Russia’s fake ‘secret witness’ exposes fabricated charges against five Crimean Tatar political prisoners

While tragically unlikely to change the course of a predetermined ‘trial’, it is telling that the key ‘prosecution witness’ demonstrated that he did not know the defendants

’Fourth Dzhankoi Group’ Photo Crimean Solidarity

’Fourth Dzhankoi Group’ Photo Crimean Solidarity

During the latest hearing in the trial of five Crimean Tatars from Dzhankoi, a supposed ‘witness for the prosecution’ was unable to describe the defendants. and could not provide other basic information.  This was despite the prosecution presenting him as a man who had taken part in meetings with the five defendants over a period of almost two years.  

The hearing took place at Russia’s notorious Southern District Military Court on 14 May 2026.  The alleged ‘witness’ was known only by the pseudonym ‘Islamov’ and would have been ‘testifying’ from another room.  On very many occasions, lawyers for the defence in such cases have noted that the ‘witnesses’ appear to be speaking with suspicious delays, as though they are consulting with somebody in the room.  Attempts to draw the court’s attention to this are invariably unsuccessful, as are appeals against the secrecy which deprives the defendants and their lawyers of the opportunity to verify their testimony. 

Presiding judges typically block questions likely to demonstrate that the ‘witness’ is lying.  It is possible that the questions on 14 May were simply too basic to thwart. A person who claimed to have attended meetings together with the five defendants from the autumn of 2021 until the summer of 2023 should surely have been able to describe the men’s appearance and say what they did for a living.  Bakhtiyar Ablaev also asked what he personally had done at the alleged meetings, what hobbies he has and what transport he used to get to the mosque.  The supposed witness was unable to say.  He also did not know the second, Muslim name of Rustem Mustafayev, something all the latter’s acquaintances and friends know.
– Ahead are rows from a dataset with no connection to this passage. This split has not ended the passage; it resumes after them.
-- ==== Sys2Proof/Machine/Dictionary.lean ====
section
/-! DEFINITION. The object dictionary: one row per object of the spec's object tables (R454 to R460), in the order of the chapters. A row's fields are those of `Ob`. -/

namespace Sys2Proof.Machine.Obj

/-! ### Ephemeris (Tables 2-6 to 2-9) -/

def PACE_SRC : Ob := ⟨"PACE_SRC", .member, 12288, 0, 1, 1, 1, 1, 1, 1, 2, .rwr, .retained, .const 0, .range (0) (10)⟩
def PACE_AXIS : Ob := ⟨"PACE_AXIS", .member, 12288, 0, 1, 2, 1, 1, 1, 1, 2, .rwr, .retained, .const 4, .range (4) (11)⟩
def TACK_PERIOD : Ob := ⟨"TACK_PERIOD", .member, 12288, 0, 1, 3, 1, 1, 4, 4, 4, .rwr, .retained, .const 1000, .range (1000) (1000000)⟩
def H_MAX : Ob := ⟨"H_MAX", .member, 12288, 0, 1, 4, 1, 1, 4, 4, 4, .rwr, .retained, .const 200000, .range (10000) (200000)⟩
def T_ACC : Ob := ⟨"T_ACC", .member, 12288, 0, 1, 5, 1, 1, 4, 4, 4, .rwr, .retained, .const 100000, .range (8000) (1000000)⟩
def A_MAX : Ob := ⟨"A_MAX", .member, 12288, 0, 1, 6, 1, 1, 4, 4, 4, .rwr, .retained, .const 1000000, .range (1000) (100000000)⟩
def PLACE_TOL : Ob := ⟨"PLACE_TOL", .member, 12288, 0, 1, 7, 1, 1, 2, 2, 2316, .rwr, .retained, .const 2048, .range (1) (65535)⟩
def CMD_LAG : Ob := ⟨"CMD_LAG", .member, 12288, 0, 1, 8, 1, 1, 4, 4, 8, .rwr, .retained, .const 0, .range (-1000000) (1000000)⟩
def CMD_SCALE : Ob := ⟨"CMD_SCALE", .member, 12288, 0, 1, 9, 1, 1, 8, 8, 3888, .rwr, .retained, .const 0, .any⟩
def TACK_NOW : Ob := ⟨"TACK_NOW", .member, 12288, 0, 1, 10, 1, 1, 1, 1, 1, .wo, .reset, .const 0, .range (0) (1)⟩
def TACK_DISCARDS : Ob := ⟨"TACK_DISCARDS", .member, 12288, 0, 1, 11, 1, 1, 4, 4, 4, .ro, .reset, .const 0, .any⟩
def TACK_GAPS : Ob := ⟨"TACK_GAPS", .member, 12288, 0, 1, 12, 1, 1, 4, 4, 4, .ro, .reset, .const 0, .any⟩
def FT_NS : Ob := ⟨"FT_NS", .member, 12304, 0, 1, 1, 1, 1, 8, 8, 5, .ro, .reset, .const 0, .any⟩
def FT_FRAC : Ob := ⟨"FT_FRAC", .member, 12304, 0, 1, 2, 1, 1, 2, 2, 3, .ro, .reset, .const 0, .any⟩
def FT_TRIM : Ob := ⟨"FT_TRIM", .member, 12304, 0, 1, 3, 1, 1, 4, 4, 8, .ro, .reset, .const 0, .any⟩
def FT_STATE : Ob := ⟨"FT_STATE", .member, 12304, 0, 1, 4, 1, 1, 1, 1, 2, .ro, .reset, .const 0, .any⟩
def FT_STEP : Ob := ⟨"FT_STEP", .member, 12304, 0, 1, 5, 1, 1, 8, 8, 5, .wo, .reset, .const 0, .any⟩
def fb_MODE : Ob := ⟨"MODE", .member, 12544, 1, 8, 1, 1, 1, 1, 1, 2, .rwr, .retained, .const 0, .range (0) (3)⟩
def fb_SCALE : Ob := ⟨"SCALE", .member, 12544, 1, 8, 2, 1, 1, 8, 8, 3888, .rwr, .retained, .const 0, .any⟩
def fb_EDGE_DELAY : Ob := ⟨"EDGE_DELAY", .member, 12544, 1, 8, 3, 1, 1, 4, 4, 3592, .rwr, .retained, .const 0, .any⟩
def fb_FILTER : Ob := ⟨"FILTER", .member, 12544, 1, 8, 4, 1, 1, 1, 1, 2, .rwr, .retained, .const 4, .range (0) (40)⟩
def fb_PERIOD_N : Ob := ⟨"PERIOD_N", .member, 12544, 1, 8, 5, 1, 1, 1, 1, 2, .rwr, .retained, .const 4, .oneOf [1, 4, 6]⟩
def fb_T_CNT_ON : Ob := ⟨"T_CNT_ON", .member, 12544, 1, 8, 6, 1, 1, 4, 4, 4, .rwr, .retained, .const 2000, .any⟩
def fb_T_CNT_OFF : Ob := ⟨"T_CNT_OFF", .member, 12544, 1, 8, 7, 1, 1, 4, 4, 4, .rwr, .retained, .const 4000, .any⟩
def fb_T_WIN : Ob := ⟨"T_WIN", .member, 12544, 1, 8, 8, 1, 1, 4, 4, 4, .rwr, .retained, .const 10000, .range (1000) (1000000)⟩
def fb_T_ZERO : Ob := ⟨"T_ZERO", .member, 12544, 1, 8, 9, 1, 1, 4, 4, 4, .rwr, .retained, .const 20000, .range (1000) (1000000)⟩
def fb_Z_MODE : Ob := ⟨"Z_MODE", .member, 12544, 1, 8, 10, 1, 1, 1, 1, 2, .rwr, .retained, .const 0, .range (0) (2)⟩
def fb_SSI_BITS : Ob := ⟨"SSI_BITS", .member, 12544, 1, 8, 11, 1, 1, 1, 1, 2, .rwr, .retained, .const 25, .range (8) (40)⟩
def fb_SSI_CLK : Ob := ⟨"SSI_CLK", .member, 12544, 1, 8, 12, 1, 1, 2, 2, 3, .rwr, .retained, .const 1000, .range (100) (10000)⟩
def fb_SSI_OPTS : Ob := ⟨"SSI_OPTS", .member, 12544, 1, 8, 13, 1, 1, 1, 1, 2, .rwr, .retained, .const 0, .mask 7⟩
def fb_SSI_PERIOD : Ob := ⟨"SSI_PERIOD", .member, 12544, 1, 8, 14, 1, 1, 4, 4, 4, .rwr, .retained, .const 50000, .any⟩
def fb_SSI_RECOVERY : Ob := ⟨"SSI_RECOVERY", .member, 12544, 1, 8, 15, 1, 1, 4, 4, 4, .rwr, .retained, .const 20000, .range (1000) (100000)⟩
def fb_SSI_MAX_STEP : Ob := ⟨"SSI_MAX_STEP", .member, 12544, 1, 8, 16, 1, 1, 4, 4, 4, .rwr, .retained, .const 4096, .any⟩
def fb_TACK_TRIG : Ob := ⟨"TACK_TRIG", .member, 12544, 1, 8, 17, 1, 1, 1, 1, 2, .rwr, .retained, .const 1, .mask 15⟩
def fb_TACK_EDGES : Ob := ⟨"TACK_EDGES", .member, 12544, 1, 8, 18, 1, 1, 2, 2, 3, .rwr, .retained, .const 1, .range (1) (65535)⟩
def fb_COUNT : Ob := ⟨"COUNT", .member, 12544, 1, 8, 19, 1, 1, 8, 8, 9, .ro, .reset, .const 0, .any⟩
def fb_Z_POS : Ob := ⟨"Z_POS", .member, 12544, 1, 8, 20, 1, 1, 8, 8, 9, .ro, .reset, .const 0, .any⟩
def fb_SPEED : Ob := ⟨"SPEED", .member, 12544, 1, 8, 21, 1, 1, 4, 4, 3592, .ro, .reset, .const 0, .any⟩
def fb_EST_STATE : Ob := ⟨"EST_STATE", .member, 12544, 1, 8, 22, 1, 1, 1, 1, 2, .ro, .reset, .const 0, .any⟩
def TACKS_FB : Ob := ⟨"TACKS_FB", .one, 12672, 1, 8, 1, 64, 1, 32, 32, 16, .ro, .reset, .const 0, .any⟩
def TACKS_CMD : Ob := ⟨"TACKS_CMD", .one, 12680, 0, 1, 1, 64, 1, 32, 32, 16, .ro, .reset, .const 0, .any⟩
def TACKS_RING : Ob := ⟨"TACKS_RING", .one, 12681, 0, 1, 1, 64, 1, 32, 32, 16, .ro, .reset, .const 0, .any⟩
def RG_OFFSET : Ob := ⟨"RG_OFFSET", .zero, 13312, 1, 4, 0, 64, 1, 4, 4, 3596, .rwr, .retained, .const 0, .any⟩
def RG_FLIGHT : Ob := ⟨"RG_FLIGHT", .zero, 13320, 1, 4, 0, 64, 1, 4, 4, 2564, .rwr, .retained, .const 0, .range (0) (16000000)⟩
def PORT_DATUM : Ob := ⟨"PORT_DATUM", .zero, 13328, 0, 1, 0, 64, 1, 8, 8, 3864, .rwr, .retained, .const 0, .any⟩
def F_MED : Ob := ⟨"F_MED", .zero, 13344, 0, 1, 0, 64, 1, 4, 4, 4, .ro, .reset, .const 0, .any⟩
def PLACE_MAX : Ob := ⟨"PLACE_MAX", .zero, 13352, 0, 1, 0, 64, 1, 2, 2, 2316, .ro, .reset, .const 0, .any⟩
def PLACE_OVER : Ob := ⟨"PLACE_OVER", .zero, 13353, 0, 1, 0, 64, 1, 4, 4, 4, .ro, .reset, .const 0, .any⟩
def PLACE_EXCEEDED : Ob := ⟨"PLACE_EXCEEDED", .zero, 13354, 0, 1, 0, 64, 1, 4, 4, 4, .ro, .reset, .const 0, .any⟩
From left Bakhtiyar Ablaev, Emir Kurtnezirov, Rustem Mustafayev, Abibulla Smedlyaev, Myrzali Tazhibayev
From left Bakhtiyar Ablaev, Emir Kurtnezirov, Rustem Mustafayev, Abibulla Smedlyaev, Myrzali Tazhibayev

The presiding judge also announced that the men may soon be moved from SIZO [remand prison] No. 1 in Rostov-on-Don to SIZO No. 3 in Novocherkassk.  While it is likely that SIZO No. 1 is indeed overcrowded, not least because of the Ukrainian prisoners of war whom Russia is illegally fabricating ‘trials’ against, the move will mean that the men are forced to take part in the hearings by video link.  These hearings are often the only opportunity that the men have to see members of their family.
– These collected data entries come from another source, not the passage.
/-! ### Code tables (R235, R236) -/

/-- The 275 code lengths of a table. -/
def codeLens (t : List Byte) : List Nat := (t.flatMap (fun b => [b.toNat % 16, b.toNat / 16])).take 275

/-- The table is valid (R235). -/
def codeTableOk (t : List Byte) : Bool :=
  let l := codeLens t
  decide ((nth 0 t 137).toNat / 16 = 0) && decide (nth 0 l 257 ≠ 0) && decide (2 ≤ (l.filter (· ≠ 0)).length)
    && decide (sumN (l.map (fun n => if n = 0 then 0 else 2 ^ (15 - n))) = 2 ^ 15)

/-- The symbols of one code length, ascending. -/
def symsOf (lens : List Nat) (n : Nat) : List Nat := (List.range 275).filter (fun s => decide (nth 0 lens s = n))

/-- Read a canonical code bit by bit (R236): from length `len` with the code so far and the first code of that length; answers the symbol and its
length. -/
def readSym (lens : List Nat) (strm : Nat → Bool) : Nat → Nat → Nat → Nat → Option (Nat × Nat)
  | 0, _, _, _ => none
  | k + 1, len, code, first =>
    let c := 2 * code + b2n (strm (len - 1))
    let l := symsOf lens len
    if c < first + l.length then some (nth 0 l (c - first), len)
    else readSym lens strm k (len + 1) c (2 * (first + l.length))

/-- The value of `n` bits of a stream from bit `o`, first bit lowest. -/
def streamVal (strm : Nat → Bool) (o n : Nat) : Nat := maskOf ((List.range n).filter (fun i => strm (o + i)))

/-- width(N) of a STATIC code (R230). -/
def codeWidth (n : Nat) : Nat := min 16 (max 9 (Nat.log2 n + 1))

/-! ### Presets (R232) -/

/-- The strings of a preset's entries, newest first. -/
def presetStrings (b : List Byte) : List (List Byte) :=
  (List.range (leAt b 0 2)).foldl (fun (l : List (List Byte)) i =>
    let p := leAt b (4 + 4 * i) 2
    ((if p < 256 then [BitVec.ofNat 8 p] else nth [] l (l.length - 1 - (p - 258))) ++ [nth 0 b (6 + 4 * i)]) :: l) []

/-- PRESET_INFO says the preset is VALID. -/
def Core.presetValid (s : Core) (i : Nat) : Bool := bit (s.rd Obj.PRESET_INFO 0 i) 16

/-- The bytes of a preset. -/
def Core.presetData (s : Core) (i : Nat) : List Byte := unpackBytes (s.rd Obj.PRESET_DATA i 0)

/-- The abort code of a preset's bytes (R232). -/
def presetCode (b : List Byte) : Nat :=
  let n := leAt b 0 2
  if b.length ≠ 4 + 4 * n then sizeC
  else valueIf (decide (n = 0 ∨ 16384 < n ∨ leAt b 2 2 ≠ 0) || (List.range n).any (fun i =>
    let p := leAt b (4 + 4 * i) 2
    decide (p = 256 ∨ p = 257 ∨ 258 + i ≤ p ∨ leAt b (7 + 4 * i) 1 ≠ 0)))

/-! ### Decoders -/

/-- A decoder's work. -/
def Core.decoder (s : Core) (d : Nat) : Decoder := Tab.get {} s.decs d

/-- Store a decoder's work. -/
def Core.setDecoder (s : Core) (d : Nat) (x : Decoder) : Core := { s with decs := Tab.set s.decs d x }

/-- DEC_STATE. -/
def Core.decState (s : Core) (d : Nat) : Nat := s.rd Obj.dec_DEC_STATE d 0

/-- Write DEC_STATE. -/
def Core.setDec (s : Core) (d st : Nat) : Core := s.wr Obj.dec_DEC_STATE d 0 st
Russia began its internationally condemned arrests and trials of Crimean Muslims on fabricated ‘terrorism’ charges back in 2015 and soon began using the prosecutions as a way of trying to crush the vital Crimean Solidarity human rights movement.  A huge percentage of the men and, since October 2025, women imprisoned are civic journalists or activists who had earlier faced administrative prosecution for their human rights work.  The Russian FSB also target multiple members of the same families. 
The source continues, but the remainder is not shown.